Kampala- Regional manufacturers say they are on the verge of being kicked out of business if governments do not enact stringent laws against counterfeit goods.
Mr Hussein Kamote, the director of policy and advocacy at the Confederation of Tanzania Industries, said counterfeits have discouraged serious investment, tarnished brands of genuine industries and hampered efforts to upgrade the industry to capital intensive status.
“Genuine manufacturers are running out of business because they cannot compete with ‘black markets’ that sell products quarter the price of the original goods,” said Mr Kamote.

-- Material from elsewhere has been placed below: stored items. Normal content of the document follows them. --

/-- R63: a legal word is the encoding of the instruction it is. -/
theorem encode_of_decodeCommand {w : Word} {i : Instr} (h : (decodeCommand w).instr? = some i) :
    encode i = .command w := by
  rcases decodeCommand_cases w with ⟨hw, hd⟩ | ⟨hw, hd⟩ | ⟨hw, hd⟩ | ⟨hw, hd⟩ | ⟨hw, hd⟩ | ⟨-, hd⟩
  all_goals rw [hd] at h; cases h
  · rw [hw]; rfl
  · rw [hw]; rfl
  · exact congrArg _ (eq_or_lowField (by decide) hw).symm
  · exact congrArg _ (eq_or_lowField (by decide) hw).symm
  · rw [hw]; rfl

/-- R63: a command that is an instruction has one word, the one the encoder gives. -/
theorem eq_of_encode_of_decodeCommand {w v : Word} {c : Command} {i : Instr} (hi : c.instr? = some i)
    (hv : encode i = .command v) (h : decodeCommand w = c) : w = v :=
  Code.command.inj ((encode_of_decodeCommand (h.symm ▸ hi)).symm.trans hv)

theorem decodeCommand_eq_nop_iff (w : Word) : decodeCommand w = .nop ↔ w = 0x00000000#32 :=
  ⟨eq_of_encode_of_decodeCommand rfl rfl, fun h => h ▸ decodeCommand_nop⟩

theorem decodeCommand_eq_init_iff (w : Word) : decodeCommand w = .init ↔ w = 0x01000000#32 :=
  ⟨eq_of_encode_of_decodeCommand rfl rfl, fun h => h ▸ decodeCommand_init⟩

theorem decodeCommand_eq_check_iff (w : Word) : decodeCommand w = .check ↔ w = 0x04000000#32 :=
  ⟨eq_of_encode_of_decodeCommand rfl rfl, fun h => h ▸ decodeCommand_check⟩

theorem decodeCommand_eq_absorb8_iff (w : Word) (x : Byte) :
    decodeCommand w = .absorb8 x ↔ w = 0x02000000#32 ||| x.setWidth 32 :=
  ⟨eq_of_encode_of_decodeCommand rfl rfl, fun h => h ▸ decodeCommand_absorb8_word x⟩

theorem decodeCommand_eq_absorbd_iff (w : Word) (n1 : BitVec 2) :
    decodeCommand w = .absorbd n1 ↔ w = 0x03000000#32 ||| n1.setWidth 32 :=
  ⟨eq_of_encode_of_decodeCommand rfl rfl, fun h => h ▸ decodeCommand_absorbd_word n1⟩

/-! ### The rows of the opcode map (R63) -/

/-- The OP a command row fixes: none where its mask leaves an OP bit free, or where the row is a transaction's. -/
def Row.op? : Row → Option (BitVec 8)
  | .command pattern mask => if opOf mask = 0xFF#8 then some (opOf pattern) else none
  | .transaction _ _ => none

/-- A row takes only words of the OP it fixes. -/
theorem Row.op?_of_accepts {r : Row} {o : BitVec 8} {w : Word} (ho : r.op? = some o)
    (h : r.accepts (.command w) = true) : opOf w = o := by
  cases r with
  | command pattern mask =>
    obtain ⟨hm, rfl⟩ := Option.ite_some_none_eq_some.mp ho
    exact opOf_of_and_mask hm (beq_iff_eq.mp h)
  | transaction pattern mask => cases ho

/-- R63: the five rows fix the OP values 0x00 to 0x04, in order. -/
theorem commandRows_op? : commandRows.map Row.op? = [some 0x00#8, some 0x01#8, some 0x02#8, some 0x03#8, some 0x04#8] := by
  decide

/-- R63: a command row takes only words of the OP it fixes, which is below 0x05. -/
theorem op?_of_commandRows_accepts {r : Row} (hr : r ∈ commandRows) {w : Word} (h : r.accepts (.command w) = true) :
    r.op? = some (opOf w) ∧ (opOf w).toNat < 5 := by
  have hop : r.op? ∈ commandRows.map Row.op? := List.mem_map_of_mem hr
  obtain ⟨o, ho, hlt⟩ : ∃ o, r.op? = some o ∧ o.toNat < 5 := by
    simp only [commandRows_op?, List.mem_cons, List.not_mem_nil, or_false] at hop
    rcases hop with hop | hop | hop | hop | hop <;> exact ⟨_, hop, by decide⟩
  rw [Row.op?_of_accepts ho h]
  exact ⟨ho, hlt⟩

/-- R63: the rows have distinct OP values. -/
theorem commandRows_eq_of_op? : ∀ r ∈ commandRows, ∀ r' ∈ commandRows, r.op? = r'.op? → r = r' := by decide

/-- R63: lying on a row of the opcode map is meeting one of R67's tests. -/
theorem exists_commandRow_accepts_iff (w : Word) :
    (∃ r ∈ commandRows, r.accepts (.command w) = true) ↔
      w = 0x00000000#32 ∨ w = 0x01000000#32 ∨ w &&& 0xFFFFFF00#32 = 0x02000000#32 ∨
        w &&& 0xFFFFFFFC#32 = 0x03000000#32 ∨ w = 0x04000000#32 := by
  have full : w &&& 0xFFFFFFFF#32 = w := BitVec.and_allOnes
  simp [commandRows, Row.accepts, full]

/-- R63: a word is legal exactly when it lies on a row. -/
theorem decodeCommand_ne_illegal_iff (w : Word) :
    decodeCommand w ≠ .illegal ↔ ∃ r ∈ commandRows, r.accepts (.command w) = true := by
  rw [exists_commandRow_accepts_iff]
  rcases decodeCommand_cases w with ⟨hw, hd⟩ | ⟨hw, hd⟩ | ⟨hw, hd⟩ | ⟨hw, hd⟩ | ⟨hw, hd⟩ | ⟨hw, hd⟩
  all_goals simp [hd, hw]

/-- R63, R68: the words of OP 0x05 to 0xFF lie on no row. -/
theorem decodeCommand_of_undefined_op {w : Word} (h : 5 ≤ (opOf w).toNat) : decodeCommand w = .illegal := by
  by_contra hlegal
  obtain ⟨r, hr, ha⟩ := (decodeCommand_ne_illegal_iff w).mp hlegal
  have hlt := (op?_of_commandRows_accepts hr ha).2
  omega

/-- R63: a row with a free field of `k` bits holds `2 ^ k` words. -/
theorem exists_list_of_field {k : Nat} {f : BitVec k → Word} (hf : Function.Injective f) :
    ∃ l : List Word, l.Nodup ∧ l.length = 2 ^ k ∧ ∀ w : Word, w ∈ l ↔ ∃ x, w = f x := by
  refine ⟨(List.finRange (2 ^ k)).map (f ∘ BitVec.ofFin), ?_, by simp, fun w => ?_⟩
  · exact (List.nodup_finRange _).map (hf.comp BitVec.equivFin.symm.injective)
  · simp only [List.mem_map, List.mem_finRange, true_and, Function.comp_apply]
    exact ⟨fun ⟨n, hn⟩ => ⟨_, hn.symm⟩, fun ⟨x, hx⟩ => ⟨x.toFin, hx.symm⟩⟩

theorem absorb8_word_injective : Function.Injective fun x : Byte => 0x02000000#32 ||| x.setWidth 32 := by
  intro x y h
  simpa using congrArg decodeCommand h

theorem absorbd_word_injective : Function.Injective fun n1 : BitVec 2 => 0x03000000#32 ||| n1.setWidth 32 := by
  intro x y h
  simpa using congrArg decodeCommand h

end Sys2Proof

namespace Sys2Proof.Machine

/-! ### The assembler's numbers (R71) -/

/-- R71: a number that fits a field of `k` bits is the same number in the word. -/
theorem setWidth_ofNat_of_fits {k n : Nat} (hk : k ≤ 32) (hn : n < 2 ^ k) :
    (BitVec.ofNat k n).setWidth 32 = BitVec.ofNat 32 n := by
  apply BitVec.eq_of_toNat_eq
  rw [BitVec.toNat_setWidth_of_le hk, BitVec.toNat_ofNat, BitVec.toNat_ofNat, Nat.mod_eq_of_lt hn,
    Nat.mod_eq_of_lt (hn.trans_le (Nat.pow_le_pow_right (by decide) hk))]

theorem decodeCommand_absorb8_number {k : Nat} (hk : k ≤ 255) :
    decodeCommand (0x02000000#32 ||| BitVec.ofNat 32 k) = .absorb8 (BitVec.ofNat 8 k) := by
  rw [← setWidth_ofNat_of_fits (k := 8) (n := k) (by decide) (by omega), decodeCommand_absorb8_word]

theorem decodeCommand_absorbd_number {n1 : Nat} (h : n1 < 4) :
    decodeCommand (0x03000000#32 ||| BitVec.ofNat 32 n1) = .absorbd (BitVec.ofNat 2 n1) := by
  rw [← setWidth_ofNat_of_fits (k := 2) (n := n1) (by decide) (by omega), decodeCommand_absorbd_word]

/-! ### The statements -/

/-- Settles O7, one lemma per test of the decode function. -/
theorem commandWordsDecodeByTheirTests : Obligations.CommandWordsDecodeByTheirTests := fun _ =>
  ⟨fun h => h ▸ decodeCommand_nop, fun h => h ▸ decodeCommand_init, decodeCommand_of_absorb8_row,
    decodeCommand_of_absorbd_row, fun h => h ▸ decodeCommand_check, decodeCommand_of_no_row⟩

/-- Settles O8: at most one row takes a word because each row fixes an OP of its own; a row's words are counted by its free
field. -/
theorem legalWordsLieOnExactlyOneRow : Obligations.LegalWordsLieOnExactlyOneRow := by
  refine ⟨decodeCommand_ne_illegal_iff, fun w r hr r' hr' h h' => ?unique, fun w => decodeCommand_of_undefined_op,
    decodeCommand_eq_nop_iff, decodeCommand_eq_init_iff, ?absorb8, ?absorbd, decodeCommand_eq_check_iff⟩
  case unique =>
    have hop := (op?_of_commandRows_accepts hr h).1
    have hop' := (op?_of_commandRows_accepts hr' h').1
    exact commandRows_eq_of_op? r hr r' hr' (hop.trans hop'.symm)
  case absorb8 =>
    simp only [decodeCommand_eq_absorb8_iff]
    exact exists_list_of_field absorb8_word_injective
  case absorbd =>
    simp only [decodeCommand_eq_absorbd_iff]
    exact exists_list_of_field absorbd_word_injective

He made the remarks on Wednesday at the East African Manufacturers Business Summit in Kampala which brought together more than 500 delegates and investors from the region.
Mr Kamote highlighted corruption, ignorance of consumers to differentiate fake goods from genuine ones, lack of commitment from regional leaders as the main factors helping the illegal trade to flourish in the region.
Citing the 2010 statistics which indicated that EA lost more than $500m in tax revenue due to counterfeit and pirated products flooding the market, Dr John Akoten, the acting director of Anti-Counterfeit Agency (ACA), said it was time regional governments took action against the vice.
Dr Akoten who defined counterfeit as trade that infringes on the laws, embargos, taxation procedures and licensing, added that fake goods violate the intellectual property copyright.
“Illicit trade has increased poverty and defamed the market size of our region. It has also increased unemployment because proprietors cannot expand business yet the existing ones are crumbling,” he said.
He added that there was need to establish a system that would oversee the chain of production of goods and regular monitoring of all industries.
The delegates resolved, among others things, to formulate a local content policy to ensure preferential treatment is accorded to local goods as well as reducing costs of production.
The industrialists asked EA governments to sensitise traders and consumers on how to tell fake goods from genuine ones.
Counting the losses
Uganda- During an Agro dealer training session organised by IFDC/Crop life Uganda in March 2012, information from the ministry of Agriculture revealed that counterfeits in the agro chemical business accounted for 15 to 20 per cent market share translating into about $6m (Shs13b)
Kenya- In April this year, Dr Wilson Songa, the chief executive officer anti-counterfeit enforcement agencies, at a Nairobi hotel, said Kenya was losing up to Sh69 billion annually due to proliferation of contraband goods into the economy.
Tanzania- In November 2012, The Citizen newspaper reported that Tanzania was losing between 15 to 25 per cent of the total domestic revenue due to counterfeit products.
In financial year 2011/2012, the loss in government revenue due to counterfeit products stood well over Sh1 trillion.